__HOW TO COMPLETE THIS TASK__: From the listing below, copy each line where "TimeLaw" occurs.

__MATERIAL FOR THIS TASK__:
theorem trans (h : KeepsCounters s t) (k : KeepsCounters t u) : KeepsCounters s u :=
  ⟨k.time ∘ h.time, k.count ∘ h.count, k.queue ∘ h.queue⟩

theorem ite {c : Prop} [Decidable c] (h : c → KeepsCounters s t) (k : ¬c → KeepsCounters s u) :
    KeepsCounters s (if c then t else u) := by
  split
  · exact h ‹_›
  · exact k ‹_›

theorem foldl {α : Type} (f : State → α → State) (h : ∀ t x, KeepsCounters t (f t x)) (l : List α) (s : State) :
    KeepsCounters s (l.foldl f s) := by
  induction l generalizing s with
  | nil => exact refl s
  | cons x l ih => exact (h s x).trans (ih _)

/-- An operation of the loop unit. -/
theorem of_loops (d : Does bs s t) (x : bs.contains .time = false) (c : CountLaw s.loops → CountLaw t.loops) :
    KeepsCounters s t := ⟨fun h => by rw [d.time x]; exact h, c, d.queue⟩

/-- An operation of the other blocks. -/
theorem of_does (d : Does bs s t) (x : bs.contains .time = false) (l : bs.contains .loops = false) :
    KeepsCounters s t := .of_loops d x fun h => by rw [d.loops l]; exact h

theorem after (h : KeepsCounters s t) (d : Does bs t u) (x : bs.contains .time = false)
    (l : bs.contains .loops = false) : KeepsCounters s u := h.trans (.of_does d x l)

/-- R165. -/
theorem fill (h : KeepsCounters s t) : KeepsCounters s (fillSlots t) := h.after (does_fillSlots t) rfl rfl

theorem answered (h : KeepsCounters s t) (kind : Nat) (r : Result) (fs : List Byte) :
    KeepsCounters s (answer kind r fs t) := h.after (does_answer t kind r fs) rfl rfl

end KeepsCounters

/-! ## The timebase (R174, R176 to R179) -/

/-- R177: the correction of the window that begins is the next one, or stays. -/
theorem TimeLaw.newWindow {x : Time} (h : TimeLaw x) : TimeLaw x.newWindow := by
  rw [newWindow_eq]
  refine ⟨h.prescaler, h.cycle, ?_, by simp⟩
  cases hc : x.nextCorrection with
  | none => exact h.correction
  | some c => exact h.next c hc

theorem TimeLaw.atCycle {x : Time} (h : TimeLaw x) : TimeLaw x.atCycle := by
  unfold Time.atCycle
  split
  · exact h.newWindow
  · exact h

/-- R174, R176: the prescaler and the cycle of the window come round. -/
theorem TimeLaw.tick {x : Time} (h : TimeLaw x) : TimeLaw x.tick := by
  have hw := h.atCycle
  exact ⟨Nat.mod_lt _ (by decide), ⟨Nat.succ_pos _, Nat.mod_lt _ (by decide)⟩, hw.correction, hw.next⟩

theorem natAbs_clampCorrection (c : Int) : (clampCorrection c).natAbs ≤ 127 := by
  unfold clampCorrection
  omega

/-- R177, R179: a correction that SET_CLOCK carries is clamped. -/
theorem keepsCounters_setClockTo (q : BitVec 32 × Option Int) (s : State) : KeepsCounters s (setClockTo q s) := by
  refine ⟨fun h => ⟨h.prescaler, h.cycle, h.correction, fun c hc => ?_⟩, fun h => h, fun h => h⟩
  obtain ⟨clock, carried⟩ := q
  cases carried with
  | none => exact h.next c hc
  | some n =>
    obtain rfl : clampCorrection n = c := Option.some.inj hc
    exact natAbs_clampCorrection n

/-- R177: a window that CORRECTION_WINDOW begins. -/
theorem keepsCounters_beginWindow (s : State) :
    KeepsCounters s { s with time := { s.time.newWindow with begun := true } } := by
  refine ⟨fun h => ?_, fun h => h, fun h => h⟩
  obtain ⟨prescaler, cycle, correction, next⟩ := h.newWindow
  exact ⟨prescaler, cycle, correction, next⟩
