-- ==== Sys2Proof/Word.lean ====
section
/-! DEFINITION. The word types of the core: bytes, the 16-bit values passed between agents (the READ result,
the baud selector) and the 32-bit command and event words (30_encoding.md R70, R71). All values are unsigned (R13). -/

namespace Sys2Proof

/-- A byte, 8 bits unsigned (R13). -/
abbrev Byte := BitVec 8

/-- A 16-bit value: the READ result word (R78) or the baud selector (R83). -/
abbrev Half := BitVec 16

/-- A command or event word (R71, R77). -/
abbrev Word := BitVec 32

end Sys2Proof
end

==

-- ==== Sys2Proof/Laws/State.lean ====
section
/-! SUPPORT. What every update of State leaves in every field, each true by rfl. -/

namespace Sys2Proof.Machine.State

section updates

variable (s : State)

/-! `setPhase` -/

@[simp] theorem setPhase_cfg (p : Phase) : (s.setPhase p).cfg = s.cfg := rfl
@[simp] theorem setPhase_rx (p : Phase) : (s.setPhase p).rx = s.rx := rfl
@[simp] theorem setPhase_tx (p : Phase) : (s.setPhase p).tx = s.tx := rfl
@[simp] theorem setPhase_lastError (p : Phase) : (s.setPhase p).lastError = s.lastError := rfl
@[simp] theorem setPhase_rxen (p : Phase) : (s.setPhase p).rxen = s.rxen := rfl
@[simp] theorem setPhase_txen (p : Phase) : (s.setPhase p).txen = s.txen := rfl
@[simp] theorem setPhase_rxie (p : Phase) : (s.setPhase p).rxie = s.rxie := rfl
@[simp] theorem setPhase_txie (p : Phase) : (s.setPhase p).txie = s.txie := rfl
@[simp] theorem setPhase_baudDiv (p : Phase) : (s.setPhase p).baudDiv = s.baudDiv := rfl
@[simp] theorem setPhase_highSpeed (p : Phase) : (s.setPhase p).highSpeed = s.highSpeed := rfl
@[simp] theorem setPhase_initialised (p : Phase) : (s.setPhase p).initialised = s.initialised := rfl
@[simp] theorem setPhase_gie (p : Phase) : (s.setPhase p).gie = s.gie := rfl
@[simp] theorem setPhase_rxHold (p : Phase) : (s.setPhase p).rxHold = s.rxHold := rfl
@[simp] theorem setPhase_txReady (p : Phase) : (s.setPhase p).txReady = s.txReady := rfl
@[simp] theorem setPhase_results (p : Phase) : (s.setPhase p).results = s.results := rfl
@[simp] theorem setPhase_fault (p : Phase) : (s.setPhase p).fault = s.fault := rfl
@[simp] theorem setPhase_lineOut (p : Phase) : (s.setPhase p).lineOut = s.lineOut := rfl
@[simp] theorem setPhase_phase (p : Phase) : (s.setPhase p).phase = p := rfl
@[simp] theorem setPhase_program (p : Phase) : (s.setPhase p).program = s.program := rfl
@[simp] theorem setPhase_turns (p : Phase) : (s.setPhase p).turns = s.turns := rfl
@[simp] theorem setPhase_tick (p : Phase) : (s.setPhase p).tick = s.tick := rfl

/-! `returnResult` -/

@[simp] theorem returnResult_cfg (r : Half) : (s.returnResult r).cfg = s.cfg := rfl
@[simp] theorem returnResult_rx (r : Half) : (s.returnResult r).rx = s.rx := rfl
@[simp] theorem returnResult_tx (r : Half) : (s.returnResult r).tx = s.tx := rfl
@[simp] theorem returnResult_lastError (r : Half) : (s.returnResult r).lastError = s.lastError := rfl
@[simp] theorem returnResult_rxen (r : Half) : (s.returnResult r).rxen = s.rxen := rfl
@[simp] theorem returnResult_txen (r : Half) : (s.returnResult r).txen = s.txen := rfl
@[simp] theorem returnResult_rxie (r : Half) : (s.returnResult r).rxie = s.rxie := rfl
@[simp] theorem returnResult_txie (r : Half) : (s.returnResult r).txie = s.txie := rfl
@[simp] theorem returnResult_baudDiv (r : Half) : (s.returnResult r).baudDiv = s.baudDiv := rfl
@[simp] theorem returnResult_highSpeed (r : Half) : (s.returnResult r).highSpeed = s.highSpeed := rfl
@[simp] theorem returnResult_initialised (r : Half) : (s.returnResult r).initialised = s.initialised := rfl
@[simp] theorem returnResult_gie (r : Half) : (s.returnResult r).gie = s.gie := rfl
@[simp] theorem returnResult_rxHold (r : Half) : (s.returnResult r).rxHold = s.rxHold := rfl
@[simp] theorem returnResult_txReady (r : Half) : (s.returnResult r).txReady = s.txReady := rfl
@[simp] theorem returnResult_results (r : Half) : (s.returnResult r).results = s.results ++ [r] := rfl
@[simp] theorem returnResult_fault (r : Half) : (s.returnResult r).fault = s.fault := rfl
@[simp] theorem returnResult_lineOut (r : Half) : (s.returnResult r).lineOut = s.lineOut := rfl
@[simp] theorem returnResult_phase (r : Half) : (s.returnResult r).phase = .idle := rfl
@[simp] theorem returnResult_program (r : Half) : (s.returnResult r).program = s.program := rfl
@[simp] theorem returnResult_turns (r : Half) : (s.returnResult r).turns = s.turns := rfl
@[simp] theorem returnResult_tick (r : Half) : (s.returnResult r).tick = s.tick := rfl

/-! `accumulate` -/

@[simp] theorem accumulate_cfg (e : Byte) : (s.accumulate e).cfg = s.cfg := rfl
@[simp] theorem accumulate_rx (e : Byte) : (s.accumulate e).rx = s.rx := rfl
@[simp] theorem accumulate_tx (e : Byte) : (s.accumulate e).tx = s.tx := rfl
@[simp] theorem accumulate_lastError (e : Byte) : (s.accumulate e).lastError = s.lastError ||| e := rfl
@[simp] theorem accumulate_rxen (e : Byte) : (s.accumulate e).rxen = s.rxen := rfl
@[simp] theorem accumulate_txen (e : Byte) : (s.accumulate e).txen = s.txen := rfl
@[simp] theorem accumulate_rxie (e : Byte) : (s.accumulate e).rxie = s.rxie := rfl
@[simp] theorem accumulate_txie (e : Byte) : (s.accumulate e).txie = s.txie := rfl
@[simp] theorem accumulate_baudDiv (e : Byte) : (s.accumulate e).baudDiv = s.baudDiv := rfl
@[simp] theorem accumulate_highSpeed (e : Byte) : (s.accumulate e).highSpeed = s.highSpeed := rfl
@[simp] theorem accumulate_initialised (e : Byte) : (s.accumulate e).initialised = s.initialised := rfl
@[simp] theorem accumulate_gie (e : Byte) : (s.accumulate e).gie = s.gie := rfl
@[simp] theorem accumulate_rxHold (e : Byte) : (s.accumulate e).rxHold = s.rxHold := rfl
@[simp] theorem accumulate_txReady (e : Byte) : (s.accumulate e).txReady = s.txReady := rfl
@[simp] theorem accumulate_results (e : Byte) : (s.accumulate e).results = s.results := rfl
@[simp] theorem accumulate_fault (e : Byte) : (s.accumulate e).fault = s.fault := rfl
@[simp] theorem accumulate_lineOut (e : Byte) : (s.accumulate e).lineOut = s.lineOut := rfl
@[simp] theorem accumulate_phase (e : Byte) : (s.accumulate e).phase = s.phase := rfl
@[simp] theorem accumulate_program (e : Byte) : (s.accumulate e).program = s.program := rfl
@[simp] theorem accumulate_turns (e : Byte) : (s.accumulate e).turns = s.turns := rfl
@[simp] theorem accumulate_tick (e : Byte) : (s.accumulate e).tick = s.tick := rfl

* * *

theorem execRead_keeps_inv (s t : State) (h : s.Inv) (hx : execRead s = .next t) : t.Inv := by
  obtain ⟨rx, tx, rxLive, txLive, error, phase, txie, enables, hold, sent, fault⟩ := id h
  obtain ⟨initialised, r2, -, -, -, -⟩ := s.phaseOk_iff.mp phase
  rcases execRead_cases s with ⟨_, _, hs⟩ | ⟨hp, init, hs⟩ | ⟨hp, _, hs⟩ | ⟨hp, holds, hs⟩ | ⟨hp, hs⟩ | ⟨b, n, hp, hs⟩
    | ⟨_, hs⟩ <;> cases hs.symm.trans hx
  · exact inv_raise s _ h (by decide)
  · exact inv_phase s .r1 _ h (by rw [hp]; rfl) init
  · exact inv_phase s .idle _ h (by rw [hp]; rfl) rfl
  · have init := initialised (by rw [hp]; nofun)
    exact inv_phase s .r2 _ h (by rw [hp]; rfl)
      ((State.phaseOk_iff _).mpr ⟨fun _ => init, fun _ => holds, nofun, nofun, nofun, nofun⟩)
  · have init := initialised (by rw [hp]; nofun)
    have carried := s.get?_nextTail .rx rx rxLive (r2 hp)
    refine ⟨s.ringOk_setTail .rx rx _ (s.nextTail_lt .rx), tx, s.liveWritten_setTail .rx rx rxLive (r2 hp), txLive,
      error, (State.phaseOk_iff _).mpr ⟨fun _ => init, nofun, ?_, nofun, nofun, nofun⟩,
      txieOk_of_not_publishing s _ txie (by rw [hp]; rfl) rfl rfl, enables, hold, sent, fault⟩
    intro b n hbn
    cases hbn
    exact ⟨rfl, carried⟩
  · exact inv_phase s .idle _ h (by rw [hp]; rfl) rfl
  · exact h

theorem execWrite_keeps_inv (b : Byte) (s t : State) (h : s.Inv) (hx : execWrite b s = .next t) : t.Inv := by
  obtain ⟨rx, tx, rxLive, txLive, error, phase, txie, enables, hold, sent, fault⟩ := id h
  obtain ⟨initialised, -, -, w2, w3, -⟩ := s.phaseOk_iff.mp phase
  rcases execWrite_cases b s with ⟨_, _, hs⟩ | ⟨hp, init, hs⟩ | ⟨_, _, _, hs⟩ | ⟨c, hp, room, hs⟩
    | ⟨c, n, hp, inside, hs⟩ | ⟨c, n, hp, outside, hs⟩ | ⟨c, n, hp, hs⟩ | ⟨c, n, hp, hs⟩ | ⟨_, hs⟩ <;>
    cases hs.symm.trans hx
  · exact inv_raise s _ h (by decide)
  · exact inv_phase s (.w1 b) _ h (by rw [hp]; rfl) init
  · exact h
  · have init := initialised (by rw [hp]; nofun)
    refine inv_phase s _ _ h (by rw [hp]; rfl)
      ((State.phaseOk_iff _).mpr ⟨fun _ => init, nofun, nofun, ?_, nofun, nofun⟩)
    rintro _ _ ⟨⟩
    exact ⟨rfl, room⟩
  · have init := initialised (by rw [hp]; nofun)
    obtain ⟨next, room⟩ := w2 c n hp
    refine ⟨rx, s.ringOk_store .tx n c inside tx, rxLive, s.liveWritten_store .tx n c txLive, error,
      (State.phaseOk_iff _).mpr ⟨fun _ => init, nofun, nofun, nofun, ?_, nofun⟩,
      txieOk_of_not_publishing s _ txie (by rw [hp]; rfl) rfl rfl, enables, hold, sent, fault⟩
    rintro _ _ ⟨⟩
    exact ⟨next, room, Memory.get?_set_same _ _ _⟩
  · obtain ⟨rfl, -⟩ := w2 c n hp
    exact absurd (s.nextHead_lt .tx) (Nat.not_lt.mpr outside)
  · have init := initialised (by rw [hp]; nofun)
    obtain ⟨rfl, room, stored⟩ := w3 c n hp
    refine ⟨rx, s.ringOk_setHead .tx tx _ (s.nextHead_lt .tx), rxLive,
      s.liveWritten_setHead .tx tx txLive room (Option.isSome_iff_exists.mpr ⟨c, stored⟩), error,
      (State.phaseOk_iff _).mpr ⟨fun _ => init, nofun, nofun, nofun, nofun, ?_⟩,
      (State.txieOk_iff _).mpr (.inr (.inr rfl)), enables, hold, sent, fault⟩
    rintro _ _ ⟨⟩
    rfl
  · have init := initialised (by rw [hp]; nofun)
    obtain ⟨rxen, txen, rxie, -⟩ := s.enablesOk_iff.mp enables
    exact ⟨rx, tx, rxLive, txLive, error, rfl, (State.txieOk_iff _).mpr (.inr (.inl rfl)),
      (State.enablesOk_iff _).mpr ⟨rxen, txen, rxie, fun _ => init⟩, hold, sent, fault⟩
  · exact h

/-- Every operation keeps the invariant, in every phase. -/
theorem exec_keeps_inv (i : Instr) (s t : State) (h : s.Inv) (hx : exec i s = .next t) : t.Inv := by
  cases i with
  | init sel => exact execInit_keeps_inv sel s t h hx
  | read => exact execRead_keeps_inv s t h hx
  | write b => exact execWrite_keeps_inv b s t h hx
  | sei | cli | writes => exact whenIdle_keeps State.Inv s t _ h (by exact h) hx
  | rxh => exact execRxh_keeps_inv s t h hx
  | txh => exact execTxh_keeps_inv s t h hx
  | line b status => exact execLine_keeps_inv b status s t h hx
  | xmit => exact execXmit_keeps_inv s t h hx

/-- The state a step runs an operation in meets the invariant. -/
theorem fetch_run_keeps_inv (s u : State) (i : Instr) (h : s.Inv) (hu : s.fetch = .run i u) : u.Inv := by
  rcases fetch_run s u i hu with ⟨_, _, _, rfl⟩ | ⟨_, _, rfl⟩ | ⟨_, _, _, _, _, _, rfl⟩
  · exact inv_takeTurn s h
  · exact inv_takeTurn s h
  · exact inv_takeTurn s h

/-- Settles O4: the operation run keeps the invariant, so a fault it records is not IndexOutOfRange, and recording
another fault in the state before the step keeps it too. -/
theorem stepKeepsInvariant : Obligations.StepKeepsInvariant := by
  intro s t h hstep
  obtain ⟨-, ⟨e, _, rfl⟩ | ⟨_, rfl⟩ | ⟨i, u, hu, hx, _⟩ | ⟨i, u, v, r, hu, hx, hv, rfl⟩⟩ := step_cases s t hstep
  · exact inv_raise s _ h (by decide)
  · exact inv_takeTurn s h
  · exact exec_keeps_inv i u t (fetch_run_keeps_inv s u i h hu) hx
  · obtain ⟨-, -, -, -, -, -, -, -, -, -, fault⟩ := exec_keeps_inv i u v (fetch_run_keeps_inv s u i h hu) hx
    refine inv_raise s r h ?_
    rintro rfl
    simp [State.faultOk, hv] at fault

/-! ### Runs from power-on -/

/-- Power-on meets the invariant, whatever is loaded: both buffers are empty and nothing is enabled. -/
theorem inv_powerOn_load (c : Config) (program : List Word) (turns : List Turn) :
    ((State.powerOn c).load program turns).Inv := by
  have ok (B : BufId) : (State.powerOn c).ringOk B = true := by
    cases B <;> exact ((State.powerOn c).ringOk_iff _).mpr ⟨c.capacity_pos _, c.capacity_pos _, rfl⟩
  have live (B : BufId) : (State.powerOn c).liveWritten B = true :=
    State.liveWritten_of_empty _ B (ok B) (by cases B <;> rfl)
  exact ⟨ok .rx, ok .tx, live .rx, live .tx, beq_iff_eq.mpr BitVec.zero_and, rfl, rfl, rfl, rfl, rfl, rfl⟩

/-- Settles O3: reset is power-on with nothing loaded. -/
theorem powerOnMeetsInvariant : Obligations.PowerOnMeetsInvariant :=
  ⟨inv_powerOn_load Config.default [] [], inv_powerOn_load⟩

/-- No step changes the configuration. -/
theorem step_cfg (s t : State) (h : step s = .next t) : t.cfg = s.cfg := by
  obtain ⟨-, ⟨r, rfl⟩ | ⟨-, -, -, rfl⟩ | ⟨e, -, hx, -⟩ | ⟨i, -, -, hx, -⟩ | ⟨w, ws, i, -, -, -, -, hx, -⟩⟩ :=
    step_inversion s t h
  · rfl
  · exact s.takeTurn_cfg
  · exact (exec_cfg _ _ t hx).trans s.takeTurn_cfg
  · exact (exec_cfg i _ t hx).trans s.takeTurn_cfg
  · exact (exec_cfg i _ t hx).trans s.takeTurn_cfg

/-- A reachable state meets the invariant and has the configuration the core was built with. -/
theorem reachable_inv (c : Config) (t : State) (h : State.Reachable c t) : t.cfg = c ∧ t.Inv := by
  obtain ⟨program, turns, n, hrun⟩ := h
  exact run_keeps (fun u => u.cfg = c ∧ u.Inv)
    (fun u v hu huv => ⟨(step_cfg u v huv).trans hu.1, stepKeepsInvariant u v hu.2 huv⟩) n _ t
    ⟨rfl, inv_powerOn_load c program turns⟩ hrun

__EXERCISE RESPONSE__:
theorem TimeLaw.newWindow {x : Time} (h : TimeLaw x) : TimeLaw x.newWindow := by
theorem TimeLaw.atCycle {x : Time} (h : TimeLaw x) : TimeLaw x.atCycle := by
theorem TimeLaw.tick {x : Time} (h : TimeLaw x) : TimeLaw x.tick := by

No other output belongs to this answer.